Failure to Rotate Insulin Injection Sites Results in Medication Errors
Penalty
Summary
Surveyors identified that the facility failed to ensure residents were free from significant medication errors by not rotating subcutaneous insulin injection sites as required by professional standards, manufacturer guidelines, and facility policy. Multiple residents with diabetes, including those with cognitive impairments and complex medical histories, received repeated insulin injections in the same anatomical locations over extended periods. This practice was confirmed through review of medication administration records, interviews with nursing staff, and direct observation of documentation, which showed a pattern of non-rotation for both short-acting and long-acting insulin types. Nursing staff, including LVNs, acknowledged during interviews that injection sites should have been rotated to prevent complications such as pain, redness, irritation, and the development of lipodystrophy, which can affect insulin absorption.
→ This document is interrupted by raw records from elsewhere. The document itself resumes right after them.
-- ==== Sys2Proof/Tests/Slice0.lean ====
section
/-!
SUPPORT. Sys2Proof/Tests/Slice0.lean: the ill-formed terms that WellFormed refuses, words of the spec's encodings and what they
decode to, small single steps, and for every statement about the module states and operands that meet what it assumes.
-/
namespace Sys2Proof.Tests
open Sys2Proof.Machine
set_option Elab.async false

/-! ### The states that the tests use -/

/-- A running task of launch 1 with these x registers. -/
def task (x : Map W64) : Ctx := { phase := .running, uid := 1, launch := 1, x := x }

/-- A launch of job 0 whose mask names cores 0 to 15. -/
def launch1 : Launch := { queue := 0, index := 0, words := [], asid := 0, job := 0, mask := 0xFFFF, n := 1, started := true }

/-- A core of which each context has 16 KiB of scratchpad. -/
def core : HomeCore := { conf := some ⟨0, 0, 0, 1⟩ }

/-- A state in which core 0 is `h`, with task `t` on its context 0. -/
def on (t : Ctx) (h : HomeCore := core) (s : State := {}) : State :=
  { s with cores := [(0, { h with ctxs := [(0, t)] })], launches := [(1, launch1)] }

/-- A translation of the 64 KiB page at virtual address 0x10000 to HBM address 0x20000. -/
def page : Tr := { pa := 0x20000, w := true, d := true, rdc := false, mig := false, size := 1, leaf := 0x9000, exp := 4000 }

/-- The lease of that page, held by the slice that translates it. -/
def lease : Lease := { slice := transSlice 0 0 0x10000, asid := 0, base := 0x10000, tr := page }

/-- A module in which that lease is held. -/
def leased : State := { leases := [lease] }

/-- A line of the L1 of core 0 with one word of clean bytes under a current translation. -/
def line (dirty : Bool := false) : L1Line :=
  { asid := 0, line := 0x200, tr := page, tag := .core, way := 1
    bytes := [(0, { val := 1, dirty := dirty, bad := false }), (1, { val := 2, dirty := false, bad := false }),
              (2, { val := 3, dirty := false, bad := false }), (3, { val := 4, dirty := false, bad := false }),
              (4, { val := 5, dirty := false, bad := false }), (5, { val := 6, dirty := false, bad := false }),
              (6, { val := 7, dirty := false, bad := false }), (7, { val := 8, dirty := false, bad := false })] }

/-- x5 holds an address of the own scratchpad, x6 one of the other-core window of core 1, x7 one of the page. -/
def addrs : Map W64 := [(5, 0xFFFFFFFFFFF00010), (6, 0xFFFFFF0000100010), (7, 0x10000), (8, 0xFFFFFFFFFFF00013)]

/-- `t` on core 0 of `s`: it is the task at issue. -/
theorem on_cur (t : Ctx) (h : HomeCore) (s : State) (hc : s.curCore = 0 ∧ s.curCtx = 0) : (on t h s).cur = t := by
  simp [on, State.cur, State.ctx, State.core, HomeCore.ctx, hc.1, hc.2, Map.get]

theorem task_plain (x : Map W64) (h : HomeCore) (s : State) (hc : s.curCore = 0 ∧ s.curCtx = 0) :
    (on (task x) h s).Plain := by
  have e := on_cur (task x) h s hc
  exact ⟨⟨by rw [e]; rfl, by rw [e]; rfl, by rw [e]; rfl, by rw [e]; rfl⟩, by rw [e]; simp [task, Ctx.pp]⟩

/-- A request of task 1 on context 0 of core 0 to an HBM home, for `n` bytes at `addr`. -/
def req (op : HomeOp) (addr n : Nat) (home : Home := .slice 0) : Req :=
  { id := 7, agent := .core 0, home := home, uid := 1, op := op, addr := addr, size := n, va := 0x10000 }

/-- A state in which that request is the next of its channel. -/
def front (r : Req) (s : State := {}) : State := { s with chans := [⟨r.agent, r.home, [r]⟩] }

/-- A state in which that answer is the next of its channel. -/
def answering (x : Resp) (s : State) : State := { s with rchans := [⟨x.req.home, x.req.agent, [x]⟩] }

/-- The request is outstanding at core 0. -/
def outstanding (r : Req) (write : Bool) : HomeCore := { core with out := [{ req := r, write := write, own := true }] }

/-- HBM with `v` in the eight bytes at `addr`, each byte of it not zero, or with that word's low byte alone. -/
def word (addr : Nat) (b : Byte) : List Host.Cell := [(addr, b)]

theorem front_front {r : Req} {s : State} (h : (front r s).mayPerform r.home r = true := by rfl) (he : r.exp = none := by rfl) :
    (front r s).Front r := ⟨by simp [front, State.chan], h, by simp [he]⟩

/-- A task that no cancel and no bound ends: its flags are those of `task`. -/
theorem task_alive (x : Map W64) (h : HomeCore) (s : State) (hc : s.curCore = 0 ∧ s.curCtx = 0) : (on (task x) h s).Alive := by
  have e := on_cur (task x) h s hc
  refine ⟨task_plain x h s hc, by rw [e]; rfl, ?_⟩
  rw [e]; simp [HomeCore.boundFails, task]

/-- A task with a claim of 8 lanes: v1 holds own-scratchpad offsets, k1 selects the first lane. -/
def claimed (x : Map W64) (lanes : Nat := 8) : Ctx :=
  { task x with
    claim := some { lanes := lanes, v := [(1, [0x80, 0x84, 0x88])], k := [(1, [true])] } }

/-- Every claim of a pool stands in a task of its cores, so that a state with one task has one claim. -/
theorem claimed_plain :
    let s := on (claimed [(5, 0xFFFFFFFFFFF00080), (6, 4), (7, 0xFFFFFFFFFFF03FF0), (8, 0xFFFFFFFFFFF00001), (9, 0x10000), (10, 0xFFFFFFFFFFF04000)])
    s.Plain ∧ s.Claimed := by
  refine ⟨⟨⟨?_, ?_, ?_, ?_⟩, ?_⟩, ⟨?_, ?_⟩⟩ <;> decide

/-- An image at 0x40000 of one overlay of one instruction: header, directory, text (R87 to R90). -/
def image : List Host.Cell :=
  [(0x40000, 49), (0x40001, 83), (0x40002, 65), (0x40003, 90), (0x40004, 1), (0x40008, 1), (0x40028, 64), (0x40038, 225),
   (0x40039, 83), (0x4003A, 250), (0x4003B, 77), (0x40042, 4), (0x40048, 80), (0x4004C, 150), (0x4004D, 78), (0x4004E, 177),
   (0x4004F, 144), (0x40050, 12), (0x40052, 148), (0x40053, 2)]

/-- A launch record at 0x50000 of one task of job 5, with its completion record at 0x60000 (R118). -/
def record : List Host.Cell :=
  [(0x50008, 5), (0x50012, 4), (0x50018, 1), (0x50030, 1), (0x50035, 64), (0x50036, 80), (0x50052, 6)]

/-- Queue 0 with that record, enabled. -/
def queued : State :=
  { mem := image ++ record, dev := [(pQctl 0, 1), (pQbase 0, 0x50000), (pQsize 0, 4), (pQtail 0, 1), (pQmask 0 0, 1)] }

/-- The words of that record. -/
def recordWords : List W64 := wordsOf (Memory.bytes queued.mem 0x50000 128) 16

/-- A hire of one element by four from task 1 of core 0 to array 0, in a state. -/
def hire (state : Nat) : Hire :=
  { hid := 9, core := 0, ctx := 0, uid := 1, launch := 1, asid := 0, job := 0, ovl := 0, slot := 0, isBind := false, arr := 0,
    hg := [0x2200040000, 0, 0x10000, 0x400008000004, 0, 0, 0, 0], c4 := [0, 0, 0, 0], abase := 0x80, bbase := 0x100, tag := 0,
    land := 0x10000, state := state }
The DON also confirmed that failure to rotate sites is a medication error, as it does not follow professional standards, manufacturer instructions, or facility policy. The facility’s policies and procedures, as well as the insulin manufacturers’ guidelines, specifically require rotation of injection sites to ensure proper absorption and minimize adverse effects. The deficiency was observed in several residents, each with orders for insulin administration and care plans that included monitoring for side effects and ensuring medication was given as prescribed. Despite these directives, documentation revealed repeated use of the same injection sites, and staff interviews confirmed the lack of adherence to rotation protocols. The facility’s own policies defined medication errors to include administration not in accordance with prescriber’s orders or manufacturer’s specifications, further substantiating the finding.